DALLAS -- When the halftime buzzer sounded for Penn's game against Texas, the scene was as surreal as it gets during the NCAA Tournament.
The 15-seed Quakers held a 23-22 lead over the 2-seed Longhorns, and the few hundred in the Penn cheering section were louder than the sea of Longhorn burnt orange surrounding them.
But could the momentum last for another half, producing one of the biggest upsets in tournament history?
It almost did.
At the very end, though, Texas was finally able to break out of the Quakers' clutches, escaping with a 60-52 win.
Thanks to a few fast breaks and 19-of-22 shooting from the free-throw line in the second half, Texas avoided becoming the fifth 2-seed to lose its first-round game against a 15-seed.
"We just needed to close out the last 20 minutes and play it very much like the first 20 minutes," Penn coach Fran Dunphy said.
Of course, that's easier said than done. But for all of Texas' vaunted athleticism, the Quakers controlled the tempo throughout the first 20 minutes of play, methodically running down the shot clock on offense and flustering the Longhorns with an efficient defense.
Though Dunphy said his strategy was designed to keep possession of the ball and not run down the clock, the Quakers' deliberate pace and preference for threes seemed at times to be quite similar to the famed offensive system employed by Princeton.
Penn didn't lack aggression, however, and fought hard for rebounds despite a considerable size disadvantage. Nonetheless, Texas dominated the glass, pulling down 42 rebounds to the Quakers' 21 -- including a 14-11 advantage offensively.

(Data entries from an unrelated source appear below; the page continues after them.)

@[simp] theorem Reader.requested_finishRead (r : Reader) (o : Offset) (b v : Byte) :
    (r.finishRead o b v).requested = r.port.asked := (r.setCursor o b).requested_respond _

/-- One `SrcRead`, answered or not, where what goes on with an answer makes no other. -/
theorem Reader.requested_srcRead {r : Reader} {i : Instr} {len : Nat} {k : SrcAnswer → Reader → Reader}
    (hk : ∀ a q, (k a (r.setPort q)).requested = q.asked) :
    (r.srcRead i len k).requested = r.port.asked ++ [len] := by
  obtain ⟨-, e⟩ | ⟨a, -, e⟩ := r.srcRead_cases i len k <;> rw [e]
  · rfl
  · rw [hk, SrcPort.asked_after]

theorem Reader.requested_fetchByte {r : Reader} {i : Instr} {k : Byte → Reader → Reader}
    (hk : ∀ x q, (k x (r.setPort q)).requested = q.asked) : (r.fetchByte i k).requested = r.port.asked ++ [1] := by
  refine Reader.requested_srcRead fun a q => ?_
  match a with
  | .data (x :: _) => exact hk x q
  | .data [] => simp
  | .err e => simp

/-- A detached reader makes no request. -/
theorem Reader.requested_whenAttached {r k : Reader} {ls : List Nat}
    (hk : r.attached = true → k.requested = r.port.asked ++ ls) (hd : r.attached = false → ls = []) :
    (r.whenAttached k).requested = r.port.asked ++ ls := by
  obtain ⟨att, e⟩ | ⟨det, e⟩ := r.whenAttached_cases k <;> rw [e]
  · exact hk att
  · simp [hd det]

theorem Reader.requested_readField {r : Reader} (att : r.attached = true) (B : Endian) {c : Nat} (hc : c ≤ 8) :
    (r.readField B c).requested = r.port.asked ++ srcRequests r (.rReadBits c) := by
  unfold Reader.readField
  split
  · rename_i hzero
    simp [srcRequests, hzero]
  · rename_i hpos
    split
    · rename_i hheld
      obtain ⟨hal, hfit⟩ := hheld
      have hnone : srcRequests r (.rReadBits c) = [] :=
        if_neg fun ⟨_, _, _, h⟩ => h.elim (Reader.aligned_eq_false.mp hal) fun h => by omega
      simp [hnone]
    · rename_i hfetch
      have hone : srcRequests r (.rReadBits c) = [1] := by
        refine if_pos ⟨att, by omega, hc, ?_⟩
        by_cases ho : r.off = 0
        · exact .inl ho
        · have := not_and.mp hfetch (Reader.aligned_eq_false.mpr ho)
          exact .inr (by omega)
      rw [hone]
      exact Reader.requested_fetchByte fun x q => by simp

/-- The outcome `x` of the reader command `i` replaces the reader of `s` by one whose requests have grown by the row of
the table. -/
def State.ReaderAsks (s : State) (i : Instr) (x : Result State) : Prop :=
  ∃ r : Reader, r.requested = s.reader.port.asked ++ srcRequests s.reader i ∧ x = .next (s.setReader r)

theorem State.ReaderAsks.onReader {s : State} {i : Instr} {f : Params → Reader → Reader}
    (h : (f s.params s.reader).requested = s.reader.port.asked ++ srcRequests s.reader i) :
    s.ReaderAsks i (s.onReader f) := ⟨_, h, rfl⟩

/-- A command that the attachment check may refuse. -/
theorem State.ReaderAsks.whenAttached {s : State} {i : Instr} {k : Params → Reader → Reader}
    (hd : s.reader.attached = false → srcRequests s.reader i = [])
    (hk : s.reader.attached = true →
      (k s.params s.reader).requested = s.reader.port.asked ++ srcRequests s.reader i) :
    s.ReaderAsks i (s.onReader fun p r => r.whenAttached (k p r)) :=
  .onReader (Reader.requested_whenAttached hk hd)

/-- A command without a row in the table. -/
theorem State.ReaderAsks.of_noRow {s : State} {i : Instr} {k : Params → Reader → Reader}
    (hi : srcRequests s.reader i = []) (hk : (k s.params s.reader).requested = s.reader.port.asked) :
    s.ReaderAsks i (s.onReader fun p r => r.whenAttached (k p r)) :=
  .whenAttached (fun _ => hi) fun _ => by rw [hk, hi, List.append_nil]

theorem exec_readerAsks {i : Instr} (hi : i.engine = .reader) (s : State) : s.ReaderAsks i (exec i s) := by
  cases i with
  | rNew =>
    unfold exec execRNew
    refine .onReader ?_
    split <;> simp [srcRequests]
  | rReadBit =>
    unfold exec execRReadBit
    refine .whenAttached (fun det => by simp [srcRequests, det]) fun att => ?_
    split
    · rename_i hal
      have hrow : srcRequests s.reader .rReadBit = [1] := if_pos ⟨att, Reader.aligned_eq_true.mp hal⟩
      rw [hrow]
      exact Reader.requested_fetchByte fun x q => by simp
    · rename_i hal
      have hrow : srcRequests s.reader .rReadBit = [] := if_neg fun h => hal (Reader.aligned_eq_true.mpr h.2)
      simp [hrow]
  | rReadBits c =>
    unfold exec execRReadBits
    refine .whenAttached (fun det => by simp [srcRequests, det]) fun att => ?_
    split
    · rename_i hc
      have hrow : srcRequests s.reader (.rReadBits c) = [] :=
        if_neg fun ⟨_, _, h, _⟩ => absurd (of_decide_eq_true hc) (by omega)
      simp [hrow]
    · rename_i hc
      exact Reader.requested_readField att _ (by simpa [countTooLarge] using hc)
  | rIsAligned =>
    unfold exec execRIsAligned
    exact .of_noRow rfl (by simp)
  | rAlign =>
    unfold exec execRAlign
    exact .of_noRow rfl (by simp)
  | rGetRef =>
    unfold exec execRGetRef
    exact .of_noRow rfl (by simp)
  | rGetMut =>
    unfold exec execRGetMut
    refine .of_noRow rfl ?_
    split <;> simp
  | rGetMutUnchecked =>
    unfold exec execRGetMutUnchecked
    exact .of_noRow rfl (by simp)
  | rIntoInner =>
    unfold exec execRIntoInner
    exact .of_noRow rfl (by simp)
  | rRead len =>
    unfold exec execRRead
    refine .whenAttached (fun det => by simp [srcRequests, det]) fun att => ?_
    have hrow : srcRequests s.reader (.rRead len) = [len] := if_pos att
    rw [hrow]
    refine Reader.requested_srcRead fun a q => ?_
    cases a with
    | err e => simp
    | data xs =>
      dsimp only
      split <;> simp
  | rDrop =>
    unfold exec execRDrop
    refine .onReader ?_
    split <;> simp [srcRequests]
  | _ => cases hi

/-- Settles O26: a reader command makes the requests of its row (`exec_readerAsks`), and a writer command does not reach
the reader. -/
theorem sourceTransferTable : Obligations.SourceTransferTable := by
  intro i s t hexec
  refine ⟨fun hi => ?_, fun hi => ?_⟩
  · obtain ⟨r, hr, e⟩ := exec_readerAsks hi s
    rw [e] at hexec
    cases hexec
    exact hr
  · obtain ⟨f, hf⟩ := exec_eq_onWriter hi
    rw [hf, State.onWriter_eq_next] at hexec
    rw [hexec, State.setWriter_reader]

/-! ## The sink transfers (20_memory.md R54) -/

theorem Writer.aligned_eq_true {w : Writer} : w.aligned = true ↔ w.off = 0 := beq_iff_eq

/-- The requests on the sink port that have been answered. -/
def SnkPort.asked (p : SnkPort) : List SnkRequest := p.log.map SnkTxn.request

theorem SnkPort.asked_after (p : SnkPort) (xs : List Byte) (a : SnkAnswer) :
    (p.after xs a).asked = p.asked ++ [.write xs.length] := by
  simp [SnkPort.asked, SnkTxn.request]

theorem SnkPort.asked_afterFlush (p : SnkPort) (a : FlushAnswer) : (p.afterFlush a).asked = p.asked ++ [.flush] := by
  simp [SnkPort.asked, SnkTxn.request]

@[simp] theorem Writer.requested_respond (w : Writer) (p : Response) : (w.respond p).requested = w.port.asked :=
  List.append_nil _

And while Penn struggled late in a number of games this season, this time the team refused to quit.
Though Texas led for most of the second half, Penn never trailed by more than nine, and cut the deficit to 41-40 with 6:30 remaining on a three-pointer by sophomore guard Brian Grandieri.
But Texas was finally able to raise the tempo of the game and pull away.
Still. Longhorns coach Rick Barnes praised Penn for other areas of its game.
"This is an extremely well-coached team, a team that can really pass, a team that is going to run down and scrap to get rebounds," he said. "Instead of making excuses about how we played, let's give Penn credit -- if we made mistakes, they had a lot to do with it."
Ivy League Player of the Year Ibrahim Jaaber led the Quakers with 15 points, but hit only 26 percent of his field goals. Junior forward Mark Zoller and Grandieri only hit 2-for-10 inside the arc, but combined to go 5-for-5 from three-point territory. Zoller scored a total of 13, with Grandieri adding nine.
LaMarcus Aldridge, Texas' 6-foot-10 center and likely one of the top picks in this year's NBA Draft, also left an impression. While struggling coming into the tournament, Aldridge stepped up in a big way against Penn, scoring eight of his teams' first nine points, finishing with a game-high 19, with 10 rebounds.
Longhorns forward P.J. Tucker also recorded a double-double, getting 17 points and 12 rebounds.
Tucker, who saw his team in a similar situation when it was down 24-22 to Princeton at the half in the 2004 tournament -- said that the Quakers shared mental strength and resilience with their Ivy League rivals.
"Those teams, you know, they are going to come in and play hard, they are going to play all 40 minutes of the game and they are never going to give up," he said. "They come in with the expectation of winning, and they try their hardest to win."
This was Penn's seventh straight loss in the NCAA Tournament, and it has now been a dozen years since the Red and Blue last won a game on college basketball's greatest stage. But senior guard Eric Osmundson said that the team will be in very good shape after he graduates in May.
"We've proven that we can play with the best in the nation, and I know these guys gained some valuable experience" from playing teams such as Villanova, Duke and Texas this season, he said. "I hope this feeling that we have in our heart about losing this game sticks around with them, drives them to work their butts off this summer."
For Dunphy, who has now been to the Big Dance nine times with Penn, the work begins sooner than that.
"It's a long, arduous task" to make it to this point each year, he said. "It doesn't start in October -- it starts probably in two or three weeks."
And when the time comes to open the doors of the Palestra again, there will also come hopes that a new season will be the one in which the wait for postseason glory finally ends.